The fact that some workers own their homes and a few other assets, while affecting the wealth statistics, in no way alters this monopoly of the means of production.

A common answer to these figures is to say that nowadays private holdings of shares are not very important since most shares are owned by Life Insurance and Pension Funds. This is completely false, for these institutions only hold one fifth of the shares and the remainder have stayed in private hands.

Moreover it is nonsense to think that most people in the country have an equal share in those funds; in fact the richest 1% have more than a 10% stake in both these types of institutions. So if we include the shares which the rich hold indirectly through these institutions, we arrive at the richest 1% owning around two thirds of all shares – this being a considerable understatement given the deficiencies of the figures – and controlling a good deal more through their domination of the institutions.

The question immediately arises as to whether the Labour Party’s wealth tax would seriously challenge this monopoly of ownership of the means of production. Precise proposals have not been made public, but presumably they will be fairly close to the 1969 plan in Labour’s Economic Strategy, which called for a tax of 1% on holdings of wealth between £50,000 and £100,000, rising to 5% on holdings above £400,000.

In the first instance the reaction of the rich just to the talk of a wealth tax has been one of horror. There can be no doubt how they would fight it. A profusion of tax avoidance companies would spring into existence. To some extent that process has already started.

But even supposing taxes were levied, it would, at the levels talked about in this document, amount to £250 million. How is this to be financed.
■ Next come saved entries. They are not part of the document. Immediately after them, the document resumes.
-- ==== Sys2Proof/Tests/Slice0.lean ====
section
/-! SUPPORT. Tests: words written out from the encodings of 30_encoding.md, single steps with the results that
95_test_vectors.md gives for `CFG_REF`, and, for every statement with hypotheses, a state and operands that meet them. -/

namespace Sys2Proof.Tests

open Sys2Proof Sys2Proof.Machine Sys2Proof.Safety

/-! ### The reference configuration (93_implementation_defined.md section 3), for tests only -/

/-- Entries 0 to 31 of `FTAB_REF`. -/
def ftabRef0 : List (BitVec 12) :=
  [0x000, 0x000, 0x000, 0x000, 0x000, 0x000, 0x000, 0x000,
   0x000, 0x000, 0x000, 0x000, 0x000, 0x000, 0x000, 0x000,
   0x000, 0x000, 0x000, 0x000, 0x000, 0x000, 0xF72, 0xE94,
   0xDC3, 0xCFD, 0xC42, 0xB92, 0xAEC, 0xA4F, 0x9BB, 0x92F]

/-- Entries 32 to 63 of `FTAB_REF`. -/
def ftabRef1 : List (BitVec 12) :=
  [0x8AB, 0x82F, 0x7B9, 0x74A, 0x6E1, 0x67E, 0x621, 0x5C9,
   0x576, 0x527, 0x4DD, 0x498, 0x456, 0x417, 0x3DC, 0x3A5,
   0x371, 0x33F, 0x311, 0x2E5, 0x2BB, 0x294, 0x26F, 0x24C,
   0x22B, 0x20C, 0x1EE, 0x1D3, 0x1B8, 0x1A0, 0x188, 0x172]

/-- Entries 64 to 95 of `FTAB_REF`. -/
def ftabRef2 : List (BitVec 12) :=
  [0x15D, 0x14A, 0x137, 0x126, 0x115, 0x106, 0x0F7, 0x0E9,
   0x0DC, 0x0D0, 0x0C4, 0x0B9, 0x0AF, 0x0A5, 0x09C, 0x093,
   0x08B, 0x083, 0x07C, 0x075, 0x06E, 0x068, 0x062, 0x05D,
   0x057, 0x052, 0x04E, 0x049, 0x045, 0x041, 0x03E, 0x03A]

/-- Entries 96 to 127 of `FTAB_REF`. -/
def ftabRef3 : List (BitVec 12) :=
  [0x037, 0x034, 0x031, 0x02E, 0x02C, 0x029, 0x027, 0x025,
   0x023, 0x021, 0x01F, 0x01D, 0x01C, 0x01A, 0x019, 0x017,
   0x016, 0x015, 0x013, 0x012, 0x011, 0x010, 0x00F, 0x00F,
   0x00E, 0x00D, 0x00C, 0x00C, 0x00B, 0x00A, 0x00A, 0x009]

/-- `FTAB_REF`. -/
def ftabRef : Vector (BitVec 12) 128 := ⟨(ftabRef0 ++ ftabRef1 ++ ftabRef2 ++ ftabRef3).toArray, rfl⟩

/-- `CFG_REF`. -/
def cfgRef : Cfg :=
  { tickExtra := 3, slot0 := ⟨0x08, 0x00, 0x01⟩, slot1 := ⟨0x09, 0x02, 0x03⟩, slot2 := ⟨0x0A, 0x04, 0x05⟩,
    mixerAddr := 0x07, mixerVal := 0x38, levelMax := 0x0F, ftab := ftabRef }

/-- The reset state under `CFG_REF` with some input to come. -/
def fresh (inp : List Input) : State := { State.resetWith cfgRef with input := inp }

/-- A state under `CFG_REF` with a status byte latched, a pool given as (note, t0) pairs, and some input to come. -/
def mid (st : Byte) (a b c : Data × Nat) (t : Nat) (inp : List Input) : State :=
  { fresh inp with framer := latched st, ticks := t, pool := ⟨⟨a.1, a.2⟩, ⟨b.1, b.2⟩, ⟨c.1, c.2⟩⟩ }

/-- A field of the next state, if there is one. -/
def after (o : Host.Outcome State Fault Refusal) (f : State → α) : Option α :=
  match o with
  | .next t => some (f t)
  | .fault _ => none
  | .refused _ => none

/-- The step that completes a full message: its word placed in `s`. -/
def msgStep (s : State) (st : Byte) (d1 d2 : Data) : Host.Outcome State Fault Refusal :=
  step (s.withFetchWord 24 (st.toNat * 65536 + d1.toNat * 256 + d2.toNat))

/-! ### Well-formedness -/

theorem test_noteOff_channel5_refused : (Instr.noteOff 5 60 0).wellFormed = false := by decide
theorem test_noteOff_channel4_accepted : (Instr.noteOff 4 60 0).wellFormed = true := by decide

/-! ### Decoding: one word per constructor, written from the encodings of R71 to R73 and R78 -/

theorem test_decode_rawWrite : decodeTableWord 24 0b100001010000011100111000 = some (.rawWrite 7 0x38) := by decide
theorem test_decode_noteOn : decodeTableWord 24 0b100111110011110001100100 = some (.noteOn 15 60 100) := by decide
theorem test_decode_noteOff : decodeTableWord 24 0b100001100011110000000001 = some (.noteOff 6 60 1) := by decide
theorem test_decode_ignoredA0 : decodeTableWord 24 0b101011110000000100000010 = some (.ignoredA0 15 1 2) := by decide
theorem test_decode_ignoredB0 : decodeTableWord 24 0b101100110000000100000010 = some (.ignoredB0 3 1 2) := by decide
theorem test_decode_ignoredC0 : decodeTableWord 24 0b110000000000000100000010 = some (.ignoredC0 0 1 2) := by decide
theorem test_decode_ignoredD0 : decodeTableWord 24 0b110110010000000100000010 = some (.ignoredD0 9 1 2) := by decide
theorem test_decode_ignoredE0 : decodeTableWord 24 0b111000000000000100000010 = some (.ignoredE0 0 1 2) := by decide
theorem test_decode_ignoredF0 : decodeTableWord 24 0b111101110000000100000010 = some (.ignoredF0 7 1 2) := by decide
theorem test_decode_rs : decodeTableWord 16 0b0011110101100100 = some (.rs 61 100) := by decide
theorem test_decode_status : decodeTableWord 8 0b11111000 = some (.status 7 8) := by decide
theorem test_decode_dataIdle : decodeTableWord 8 0b00101101 = some (.dataIdle 45) := by decide
theorem test_decode_data1 : decodeWord .awaiting0 8 0b00111100 = .ok (.data1 60) := by decide
theorem test_decode_data2 : decodeWord .awaiting1 8 0b01111111 = .ok (.data2 127) := by decide
theorem test_decode_tick : decodeTableWord 0 0 = some .tick := by decide
theorem test_decode_reset : decode .awaiting1 [.reset] = .ok .reset := by decide
theorem test_word_with_status_bit_in_data2_refused :
    decodeWord .idle 24 0b100100000011110011100100 = .error .notStatusDataData := by decide
theorem test_word_of_four_bytes_refused : decodeWord .idle 32 0x903C6400 = .error .noSuchRow := by decide

/-! ### Steps, with the results of 95_test_vectors.md -/

/-- S-1, first row. -/
theorem test_noteOn_first_free_slot : after (msgStep (fresh []) 0x90 60 100) (fun t => (t.writes, t.pool.v0)) =
    some ([(0x07, 0x38), (0x08, 0x0F), (0x00, 0xB8), (0x01, 0x01)], ⟨60, 0⟩) := by decide
/-- P-7, second row: the holder wins over a free slot of lower index. -/
theorem test_noteOn_holder_wins :
    after (msgStep (mid 0x90 (0, 0) (62, 0) (64, 0) 5 []) 0x90 62 100) (fun t => (t.writes, t.pool)) =
      some ([(0x07, 0x38), (0x09, 0x0F), (0x02, 0x88), (0x03, 0x01)], ⟨⟨0, 0⟩, ⟨62, 5⟩, ⟨64, 0⟩⟩) := by decide
/-- X-2, row 0x86. -/
theorem test_noteOff_releases : after (msgStep (mid 0x90 (60, 0) (0, 0) (0, 0) 0 []) 0x86 60 0)
    (fun t => (t.writes, t.pool.v0)) = some ([(0x07, 0x38), (0x08, 0x00)], ⟨0, 0⟩) := by decide
/-- P-9, first row: a release of note 0 silences the first free slot. -/
theorem test_noteOff_note_zero : after (msgStep (mid 0x80 (60, 0) (0, 0) (0, 0) 0 []) 0x80 0 0)
    (fun t => (t.writes, t.pool.v0)) = some ([(0x07, 0x38), (0x09, 0x00)], ⟨60, 0⟩) := by decide
/-- X-2, row 0x85: no release. -/
theorem test_rawWrite_is_no_noteOff : after (msgStep (mid 0x90 (60, 0) (0, 0) (0, 0) 0 []) 0x85 60 0)
    (fun t => (t.writes, t.pool.v0)) = some ([(0x07, 0x38), (0x3C, 0x00)], ⟨60, 0⟩) := by decide
/-- X-5, second row, as a full message: the raw mixer value stands after the preamble. -/
theorem test_rawWrite_to_mixer : after (msgStep (fresh []) 0x85 0x07 0x3F) (fun t => (t.writes, t.device.read 7)) =
    some ([(0x07, 0x38), (0x07, 0x3F)], some 0x3F) := by decide
/-- X-1, the six commands. -/
theorem test_ignoredA0 : after (msgStep (fresh []) 0xAF 1 2) (fun t => t.writes) = some [(0x07, 0x38)] := by decide
theorem test_ignoredB0 : after (msgStep (fresh []) 0xB3 1 2) (fun t => t.writes) = some [(0x07, 0x38)] := by decide
theorem test_ignoredC0 : after (msgStep (fresh []) 0xC0 1 2) (fun t => t.writes) = some [(0x07, 0x38)] := by decide
theorem test_ignoredD0 : after (msgStep (fresh []) 0xD9 1 2) (fun t => t.writes) = some [(0x07, 0x38)] := by decide
theorem test_ignoredE0 : after (msgStep (fresh []) 0xE0 1 2) (fun t => t.writes) = some [(0x07, 0x38)] := by decide
theorem test_ignoredF0 : after (msgStep (fresh []) 0xFF 1 2) (fun t => (t.writes, t.framer.st)) =
    some ([(0x07, 0x38)], 0xFF) := by decide
/-- S-5, the second message. -/
theorem test_rs_under_noteOn : after (step ((mid 0x90 (60, 0) (0, 0) (0, 0) 0 []).withFetchWord 16 0x3D64))
    (fun t => (t.writes, t.pool.v1)) =
      some ([(0x07, 0x38), (0x09, 0x0F), (0x02, 0xA0), (0x03, 0x01)], ⟨61, 0⟩) := by decide
/-- F-7, second row. -/
theorem test_rs_under_rawWrite : after (step ((mid 0x85 (0, 0) (0, 0) (0, 0) 0 []).withFetchWord 16 0x2122)) (fun t => t.writes) =
    some [(0x07, 0x38), (0x21, 0x22)] := by decide
/-- F-3: a status byte 0xF8 in the middle of a message. -/
theorem test_status_discards : after (step { mid 0x90 (0, 0) (0, 0) (0, 0) 0 [.byte 0xF8] with
    framer := ⟨true, 0x90, 1, 60, 0⟩ }) (fun t => (t.framer, t.writes)) = some (⟨true, 0xF8, 0, 0, 0⟩, []) := by decide
/-- S-6: data before any status byte. -/
theorem test_dataIdle_dropped : after (step (fresh [.byte 45]))
    (fun t => (t.framer, t.pool, t.ticks, t.writes)) = some (Framer.reset, Pool.reset, 0, []) := by decide
/-- R97's example. -/
theorem test_data1_stored : after (step (mid 0x90 (0, 0) (0, 0) (0, 0) 0 [.byte 60])) (fun t => (t.framer, t.writes)) =
    some (⟨true, 0x90, 1, 60, 0⟩, []) := by decide
/-- R98's example. -/
theorem test_data2_dispatches : after (step { fresh [.byte 127] with framer := ⟨true, 0x90, 1, 60, 0⟩ })
    (fun t => (t.framer, t.writes, t.pool.v0)) =
      some (⟨true, 0x90, 0, 0, 0⟩, [(0x07, 0x38), (0x08, 0x0F), (0x00, 0xB8), (0x01, 0x01)], ⟨60, 0⟩) := by decide
/-- W-3: two slots of three evicted in one pass. -/
theorem test_tick_evicts_in_order : after (step (mid 0x90 (60, 100) (62, 900) (64, 1100) 4999 [.idle]))
    (fun t => (t.writes, t.pool, t.ticks)) =
      some ([(0x08, 0x00), (0x09, 0x00)], ⟨⟨0, 0⟩, ⟨0, 0⟩, ⟨64, 1100⟩⟩, 5000) := by decide
/-- W-6, third block, last row: the pass at the wrap sees age 4000. -/
theorem test_tick_wraps_and_evicts : after (step (mid 0x90 (60, 61536) (62, 63000) (0, 0) 65535 []))
    (fun t => (t.writes, t.pool.v0, t.pool.v1, t.ticks)) = some ([(0x08, 0x00)], ⟨0, 0⟩, ⟨62, 63000⟩, 0) := by decide
/-- R191, R192: RESET frees the slots and writes nothing. -/
theorem test_reset_event : after (step (mid 0x90 (60, 5) (0, 0) (0, 0) 7 [.reset]))
    (fun t => (t.writes, t.pool, t.ticks, t.framer)) = some ([], Pool.reset, 0, Framer.reset) := by decide
/-- A placed word runs as the first instruction after reset, under the opaque configuration. -/
theorem test_word_runs_from_reset : after (step (State.reset.withFetchWord 24 0x903C64))
    (fun t => (t.pool.v0.note, t.framer.st, t.writes.length)) = some (60, 0x90, 4) := by decide

/-- A continuation placed while a message is pending: the next step completes that message, one byte a step (R87 (c)). -/
theorem test_rs_word_while_pending :
    after (step ({ fresh [] with framer := ⟨true, 0x90, 1, 60, 0⟩ }.withFetchWord 16 0x3D64))
      (fun t => (t.pool.v0.note, t.input)) = some (60, [.byte 0x64]) := by decide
If the rich really had to pay it, they would respond by cutting investment in proportion. That would only intensify the crisis in the system. In political terms a Labour Government with such policies of clipping at the edges of wealth faces the old problem: either carry the measures right through to completely expropriating them, or they will resist to such an extent that the Government is left powerless.

Even if the tax was levied at much more penal rates than at present contemplated, it would be decades before the capitalists were forced to sell all their stocks and shares to the Government to pay the tax. The working class cannot afford to wait for such a gradual process of nationalisation! Nor will the rich wait while they are ‘gradually’ taken over!

Outright nationalisation of all the major industrial and financial companies would eliminate the capitalists’ control over the economy “at a stroke”; and with compensation based not on the stock market valuation of the firm, but on the basis of proven need, the working class would not be lumbered with a gigantic burden of interest on the bonds given in exchange for the companies nationalised, as occurred after the post-war nationalisations.

Such a programme is the only one which would effectively challenge the inequalities in our society, it must be taken up by the whole Labour Movement in response to the capitalists’ opposition to the present modest proposals for the wealth tax.